#### [ACTIVITY]
Your answer should consist solely of the lines from the one containing "[.cares, .chans, .cnt, .trace, .mem, .chk]" through the end of the entries below, duplicated exactly.

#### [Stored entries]
■ ■ ■ ■

/-- The parts of the state that a command may change; every other part is the same in its next state. -/
def Instr.touches (i : Instr) : List Field :=
  match i with
  | .rd _ _ | .wr _ _ _ | .wrm _ _ _ | .accu _ _ _ | .acco _ _ _ | .gath _ _ | .mark _ _ _ | .fence _ _ |
    .feltSpill _ _ _ =>
    [.ports, .aff, .reqs, .parts, .nextId, .leaves, .arbs, .sclk, .power, .chans, .drrs, .markers, .lake,
     .tenants, .cnt, .trace, .regs, .mem, .chk]
  | .feltFillAck _ _ _ | .feltFillAckTimeout _ _ | .drrRelease _ =>
    [.ports, .reqs, .parts, .nextId, .leaves, .arbs, .sclk, .power, .chans, .drrs, .markers, .lake, .cnt, .trace,
     .regs, .mem, .chk]
  | .responseCreditReturn _ _ _ | .portEdgeResetRelease _ =>
    [.ports]
  | .responseBeatSend _ =>
    [.ports, .reqs, .arbs, .cnt, .trace, .regs]
  | .urgLevelChange _ _ =>
    [.ports, .leaves]
  | .fdGo _ _ =>
    [.feeders]
  | .feederPageReadIssue _ =>
    [.ports, .reqs, .parts, .nextId, .leaves, .arbs, .sclk, .power, .chans, .drrs, .markers, .feeders, .cnt,
     .regs]
  | .feederBeat _ _ =>
    [.reqs, .parts, .arbs, .drrs, .feeders, .cnt, .trace, .regs, .mem, .chk]
  | .feederStallTimeout _ =>
    [.bank, .reqs, .parts, .arbs, .drrs, .feeders, .cnt, .trace, .mem, .chk]
  | .portWatchdogExpiry _ =>
    [.ports, .aff, .reqs, .parts, .nextId, .leaves, .arbs, .sclk, .power, .chans, .drrs, .markers, .lake, .cnt,
     .trace, .regs, .mem, .chk]
  | .partGrant _ =>
    [.pins, .ports, .reqs, .parts, .nextId, .leaves, .cares, .arbs, .sclk, .power, .chans, .drrs, .markers, .lake,
     .cnt, .trace, .regs, .mem, .chk, .freeCount]
  | .grantComplete _ =>
    [.pins, .ports, .reqs, .parts, .nextId, .leaves, .cares, .arbs, .sclk, .power, .chans, .drrs, .markers, .lake,
     .cnt, .trace, .regs, .mem, .chk, .freeCount]
  | .lakeHoldTimeout _ | .markerRefill _ _ | .gateRelease _ =>
    [.ports, .reqs, .parts, .arbs, .drrs, .markers, .cnt, .regs]
  | .urgencyCrossing _ =>
    [.reqs, .parts, .leaves, .arbs, .cnt, .trace, .regs, .mem, .chk]
  | .deadlineSweep _ =>
    [.reqs, .leaves, .cares, .lake]
  | .idleClose _ =>
    [.leaves, .chans]
  | .directionTurn _ | .spillSweepForce _ | .quirePark _ =>
    [.leaves]
  | .columnRun _ =>
    [.reqs, .parts, .nextId, .leaves, .cares, .arbs, .sclk, .power, .chans, .lake, .cnt, .trace, .mem, .chk]
  | .rowCommand _ =>
    [.leaves, .prots, .arbs, .sclk, .power, .chans, .debts, .cnt]
  | .budgetWindow _ =>
    [.leaves, .arbs]
  | .readDataArrival _ _ =>
    [.bank, .ports, .reqs, .parts, .nextId, .leaves, .cares, .arbs, .sclk, .power, .chans, .drrs, .markers, .lake,
     .pages, .cnt, .trace, .regs, .stores, .mem, .chk]
  | .refreshTick _ | .pllLockLoss _ _ =>
    [.leaves, .sclk, .cnt, .trace, .mem, .chk]
  | .refpbIssue _ =>
    [.leaves, .arbs, .power, .chans]
  | .rowCounterAgeing _ | .domainPowerGood _ =>
    [.prots, .sclk]
  | .mitigation _ =>
    [.leaves, .prots, .arbs, .power, .chans]
  | .spillSweep _ =>
    [.leaves, .prots, .arbs, .power, .chans, .cnt, .trace, .mem, .chk]
  | .maintenanceStart _ _ =>
    [.boot, .nextId, .leaves, .cares, .arbs, .sclk, .power, .chans, .pages, .serviceq, .tickets, .regs]
  | .maintenanceEnd _ _ =>
    [.boot, .nextId, .leaves, .cares, .arbs, .sclk, .power, .chans, .pages, .serviceq, .tickets]
  | .retrainStep _ | .heal _ _ =>
    [.bank, .ports, .nextId, .leaves, .prots, .cares, .arbs, .sclk, .power, .chans, .lake, .pages, .cnt, .trace,
     .regs, .stores, .mem, .chk]
  | .retrainStepAbandon _ =>
    [.chans]
  | .retrainDone _ _ =>
    [.boot, .sets, .cares, .chans, .pages, .serviceq, .tickets, .cnt, .trace, .mem, .chk]
  | .calibrationApply _ =>
    [.boot, .leaves, .arbs, .power, .chans, .pages, .serviceq, .tickets]
  | .marginEvaluation _ _ _ =>
    [.cares, .chans]
  | .loadWindow _ =>
    [.cares, .power, .chans]
  | .calenderVisit _ _ =>
    [.boot, .bank, .ports, .nextId, .leaves, .prots, .cares, .arbs, .sclk, .power, .chans, .lake, .pages, .serviceq,
     .tickets, .cnt, .trace, .regs, .stores, .mem, .chk]
  | .calenderEscalate _ =>
    [.cares, .regs]
  | .rowRepair _ _ _ =>
    [.bank, .ports, .nextId, .leaves, .prots, .cares, .arbs, .sclk, .power, .supply, .chans, .lake, .pages, .cnt,
     .trace, .regs, .stores, .mem, .chk]
  | .laneRepair _ _ =>
    [.bank, .ports, .cares, .chans, .lake, .pages, .cnt, .trace, .regs, .stores, .mem, .chk]
  | .repairMapStore =>
    [.boot, .pages, .serviceq, .tickets, .regs, .stores]
  | .nvRecordStore _ _ =>
    [.boot, .pages, .serviceq, .tickets, .cnt, .trace, .regs, .stores, .mem, .chk]
  | .mergeEntryTimeout _ | .selfRefreshEntry _ =>
    [.nextId, .leaves, .cares, .arbs, .sclk, .power, .chans]
  | .accuUpdate _ | .accoTileRetire _ =>
    [.pins, .ports, .nextId, .leaves, .cares, .arbs, .sclk, .power, .chans, .lake, .cnt, .trace, .mem, .chk,
     .freeCount]
  | .accoTileTimeout _ =>
    [.pins, .ports, .nextId, .leaves, .cares, .arbs, .sclk, .power, .chans, .lake, .cnt, .trace, .regs, .mem,
     .chk, .freeCount]
  | .watermarkClose _ =>
    [.pins, .ports, .lake, .cnt, .trace, .mem, .chk, .freeCount]
  | .debtCharge =>
    [.drrs, .markers, .debts, .cnt]
  | .powerLadderStep =>
    [.power, .cnt, .trace, .regs, .mem, .chk]
  | .housekeepingRound _ =>
    [.clk, .pins, .boot, .bank, .ports, .reqs, .parts, .leaves, .prots, .cares, .arbs, .sclk, .heat, .power, .supply,
     .chans, .drrs, .markers, .lake, .feeders, .pages, .serviceq, .tickets, .tenants, .cnt, .trace, .regs, .mem, .chk]
  | .thermalRestart _ =>
    [.leaves, .arbs, .sclk, .heat, .power, .chans, .cnt, .trace, .mem, .chk]
  | .droop _ =>
    [.power, .cnt]
  | .droopLong _ =>
    [.sclk, .power, .cnt, .trace, .regs, .mem, .chk]
  | .domainGateOff _ =>
    [.leaves, .sclk]
  | .pllLocked _ =>
    [.boot, .leaves, .arbs, .sclk, .power, .chans, .pages, .serviceq, .tickets]
  | .refClkLoss =>
    [.clk, .leaves, .sclk, .cnt, .trace, .mem, .chk]
  | .refClkRestored =>
    [.clk, .leaves, .arbs, .sclk, .power, .chans]
  | .ntLockLoss =>
    [.clk, .cnt, .trace, .mem, .chk]
  | .frequencySwitchEnd _ =>
    [.boot, .leaves, .cares, .arbs, .sclk, .power, .chans, .pages, .serviceq, .tickets]
  | .regulatorAck _ =>
    [.boot, .nextId, .leaves, .cares, .arbs, .sclk, .power, .chans, .pages, .serviceq, .tickets]
  | .regulatorAckTimeout _ =>
    [.bank, .leaves, .arbs, .sclk, .power, .chans, .cnt, .trace, .mem, .chk]
  | .rollbackAckTimeout _ =>
    [.boot, .leaves, .sclk, .pages, .serviceq, .tickets, .cnt, .trace, .mem, .chk]
  | .sheetBoundary _ =>
    [.clk, .boot, .bank, .sets, .ports, .aff, .reqs, .parts, .nextId, .leaves, .prots, .cares, .arbs, .sclk,
     .power, .supply, .chans, .drrs, .markers, .lake, .pages, .serviceq, .tickets, .tenants, .cnt, .trace, .regs,
     .mem, .chk]
  | .quireDrainEnd _ =>
    [.boot, .bank, .cares, .pages, .serviceq, .tickets, .tenants, .trace]
  | .zeroFillEnd _ =>
    [.boot, .bank, .nextId, .leaves, .cares, .arbs, .sclk, .power, .chans, .pages, .serviceq, .tickets, .tenants,
     .trace]
  | .mbCmdTailWrite _ _ _ =>
    [.boot, .nextId, .pages, .serviceq, .tickets, .cnt, .trace, .regs]
  | .mbCplHeadWrite _ _ _ =>
    [.boot, .nextId, .pages, .serviceq, .tickets, .cnt, .regs]
  | .mbLeaseWrite _ _ =>
    [.pages, .hosts, .regs]
  | .heartbeatTimeout _ | .hostLinkDown _ =>
    [.sets, .pages, .serviceq, .tickets, .hosts, .cnt, .trace, .mem, .chk]
  | .hostLinkUp _ =>
    [.pages, .hosts]
  | .leaseExpiry _ =>
    [.sets, .pages, .hosts, .trace]
  | .handoverTimeout | .mordantWatchdogExpiry | .swrstStack _ _ | .swrstLake _ _ | .swrstXbar _ _ |
    .swrstMordant _ _ | .swrstTrace _ _ =>
    [.boot, .sets, .supply, .chans, .serviceq, .trace, .regs, .stores]
  | .trialEnd | .importWaitEnd =>
    [.boot]
  | .criticalStateError _ | .chipWarmReset | .hostrstCore _ _ =>
    [.clk, .pins, .boot, .bank, .sets, .ports, .aff, .reqs, .parts, .nextId, .leaves, .prots, .cares, .arbs,
     .sclk, .heat, .power, .supply, .chans, .drrs, .markers, .debts, .lake, .feeders, .pages, .serviceq, .tickets,
     .hosts, .tenants, .cnt, .trace, .regs, .stores, .idle, .mem, .chk]
  | .powerOnReset =>
    [.clk, .pins, .boot, .bank, .sets, .ports, .aff, .reqs, .parts, .nextId, .leaves, .prots, .cares, .arbs, .sclk,
     .heat, .power, .supply, .chans, .drrs, .markers, .debts, .lake, .feeders, .pages, .serviceq, .tickets, .hosts,
     .tenants, .cnt, .trace, .regs, .stores, .idle, .xfer, .hostMem, .mem, .chk]
  | .powerOnRelease _ | .coreResetRelease =>
    [.pins, .boot, .cnt, .trace, .stores, .mem, .chk]
  | .stackPowerEnable _ =>
    [.supply]
  | .stackPowerGood _ _ =>
    [.supply, .cnt, .trace, .stores, .mem, .chk]
  | .stackPgTimeout _ | .stackPgFall _ | .stackOvercurrent _ | .pairFaultRecovery _ =>
    [.boot, .bank, .ports, .reqs, .parts, .leaves, .prots, .cares, .arbs, .sclk, .supply, .chans, .drrs, .markers,
     .lake, .feeders, .pages, .serviceq, .tickets, .cnt, .trace, .regs, .mem, .chk]
  | .stackTraining _ _ _ =>
    [.boot, .sets, .leaves, .cares, .sclk, .power, .supply, .chans, .pages, .serviceq, .tickets, .cnt, .trace,
     .regs, .stores, .mem, .chk]
  | .quickCheck _ _ _ _ =>
    [.boot, .leaves, .cares, .sclk, .power, .supply, .chans, .pages, .serviceq, .tickets, .cnt, .trace, .stores,
     .mem, .chk]
  | .initialFill _ =>
    [.boot, .leaves, .cares, .power, .supply, .pages, .serviceq, .tickets, .mem, .chk]
  | .dwReadyRise =>
    [.pins, .boot]
  | .blockResetDrainEnd _ =>
    [.boot, .ports, .reqs, .parts, .leaves, .cares, .arbs, .sclk, .drrs, .markers, .lake, .feeders, .cnt, .trace,
     .regs, .mem, .chk]
  | .blockReturnToService _ =>
    [.pins, .boot, .nextId, .leaves, .cares, .arbs, .sclk, .power, .chans, .lake, .pages, .serviceq, .tickets,
     .cnt, .trace, .regs, .stores, .mem, .chk]
  | .debugStop =>
    [.pins]
  | .debugStopEnd =>
    [.pins, .nextId, .leaves, .cares, .arbs, .sclk, .power, .chans, .trace]
  | .recordMove =>
    [.leaves, .arbs, .sclk, .power, .chans, .trace, .mem, .chk]
  | .gapRecordWrite _ | .sampleTaken _ | .sampleTimeout _ =>
    [.cnt, .trace]
  | .portWindowStart =>
    [.ports, .regs]
  | .apertureReady =>
    [.trace]
  | .scanDone =>
    [.trace, .freeCount]
  | .open_ _ =>
    [.boot, .bank, .sets, .nextId, .pages, .serviceq, .tickets, .hosts, .cnt, .trace]
  | .close _ | .discard _ | .qalloc _ | .qjoin _ | .wunmap _ | .qrelease _ | .regionSet _ | .tintSet _ | .portSet _ |
    .policerSet _ | .gateSet _ | .profileLoad _ | .schedSet _ | .sheetSet _ | .skewSet _ | .lakeSet _ |
    .feederPortSet _ | .feederSlotSet _ | .doorbellSet _ | .wmArm _ | .maintSet _ | .powerSet _ | .oppointSet _ |
    .thermalSet _ | .calibSet _ | .calImport _ | .hostSet _ | .tenantAssign _ | .ownerHandover _ | .adopt _ |
    .fwActivate _ =>
    [.boot, .sets, .nextId, .pages, .serviceq, .tickets, .cnt]
  | .commit _ =>
    [.boot, .sets, .nextId, .pages, .serviceq, .tickets, .cnt, .trace, .mem, .chk]
  | .stateRead _ =>
    [.boot, .nextId, .pages, .serviceq, .tickets, .cnt, .freeCount]
  | .affinityReset _ =>
    [.boot, .aff, .nextId, .pages, .serviceq, .tickets, .cnt]
  | .dumpFree _ =>
    [.boot, .nextId, .lake, .pages, .serviceq, .tickets, .cnt]
  | .maintReqScrub _ | .maintReqHeal _ | .maintReqRepairRow _ | .maintReqRepairLane _ | .maintReqCapture _ =>
    [.boot, .nextId, .cares, .pages, .serviceq, .tickets, .cnt]
  | .repairPromote _ | .repairCompact _ | .repairClearStack _ | .repairReserial _ | .calBaseline _ =>
    [.boot, .nextId, .pages, .serviceq, .tickets, .cnt, .stores]
  | .repairRead _ | .calExport _ =>
    [.boot, .nextId, .pages, .serviceq, .tickets, .cnt, .xfer]
  | .thermalRelease _ =>
    [.boot, .nextId, .leaves, .arbs, .sclk, .heat, .power, .chans, .pages, .serviceq, .tickets, .cnt, .trace,
     .mem, .chk]
  | .stackFence _ =>
    [.boot, .bank, .ports, .reqs, .parts, .nextId, .leaves, .prots, .cares, .arbs, .sclk, .supply, .chans, .drrs,
     .markers, .lake, .feeders, .pages, .serviceq, .tickets, .cnt, .trace, .regs, .mem, .chk]
  | .stackFenceClear _ =>
    [.boot, .nextId, .supply, .pages, .serviceq, .tickets, .cnt]
  | .calRetrain _ =>
    [.boot, .nextId, .cares, .chans, .pages, .serviceq, .tickets, .cnt]
  | .ownerAccept _ =>
    [.boot, .nextId, .pages, .serviceq, .tickets, .hosts, .cnt]
  | .cntAllowUmap _ | .cntRevokeUmap _ | .subscribeAdd _ | .subscribeRemove _ | .dbgGrantRights _ | .dbgRevokeRights _ =>
    [.boot, .nextId, .pages, .serviceq, .tickets, .tenants, .cnt]
  | .cntArmSampling _ | .cntDisarmSampling _ | .dbgUnlock _ =>
    [.boot, .nextId, .pages, .serviceq, .tickets, .cnt, .trace]
  | .energyRead _ | .fwStage _ _ =>
    [.boot, .nextId, .pages, .serviceq, .tickets, .cnt]
  | .faultInjectFlipOne _ | .faultInjectFlipTwo _ | .faultInjectStain _ =>
    [.boot, .nextId, .leaves, .cares, .arbs, .sclk, .power, .chans, .pages, .serviceq, .tickets, .cnt, .trace,
     .mem, .chk]
  | .faultInjectTempOffset _ =>
    [.boot, .nextId, .heat, .pages, .serviceq, .tickets, .cnt, .trace, .mem, .chk]
  | .faultInjectWithholdAck _ =>
    [.boot, .nextId, .sclk, .pages, .serviceq, .tickets, .cnt, .trace, .mem, .chk]
  | .faultInjectHeaderParity _ =>
    [.boot, .ports, .nextId, .pages, .serviceq, .tickets, .cnt, .trace, .mem, .chk]
  | .faultInjectHostLost _ =>
    [.boot, .sets, .nextId, .pages, .serviceq, .tickets, .hosts, .cnt, .trace, .mem, .chk]
  | .dbgIssueCode _ =>
    [.boot, .nextId, .pages, .serviceq, .tickets, .cnt, .trace, .freeCount]
  | .dbgResume _ =>
    [.pins, .boot, .nextId, .leaves, .cares, .arbs, .sclk, .power, .chans, .pages, .serviceq, .tickets, .cnt,
     .trace]
  | .tbSnap _ _ | .loWordRead _ _ =>
    [.regs]
  | .ringRdWrite _ _ _ =>
    [.cnt, .trace, .regs]
  | .ringApSelWrite _ _ =>
    [.trace, .regs]
  | .scanCtlStart _ _ =>
    [.cares, .trace, .regs]
  | .registerWrite _ _ _ =>
    [.clk, .pins, .boot, .bank, .sets, .ports, .aff, .reqs, .parts, .nextId, .leaves, .prots, .cares, .arbs,
     .sclk, .heat, .power, .supply, .chans, .drrs, .markers, .debts, .lake, .feeders, .pages, .serviceq, .tickets,
     .hosts, .tenants, .cnt, .trace, .regs, .stores, .idle, .xfer, .hostMem, .mem, .chk]
  | .caParityError _ =>
    [.cares, .chans, .cnt, .trace, .mem, .chk]
  | .droopEnd _ _ =>
    [.sclk, .power]
  | .timebaseErrorLimit _ =>
    [.clk]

■ ■ ■ ■

#### [RESPONSE TO THIS EXERCISE]
    [.cares, .chans, .cnt, .trace, .mem, .chk]
  | .droopEnd _ _ =>
    [.sclk, .power]
  | .timebaseErrorLimit _ =>
    [.clk]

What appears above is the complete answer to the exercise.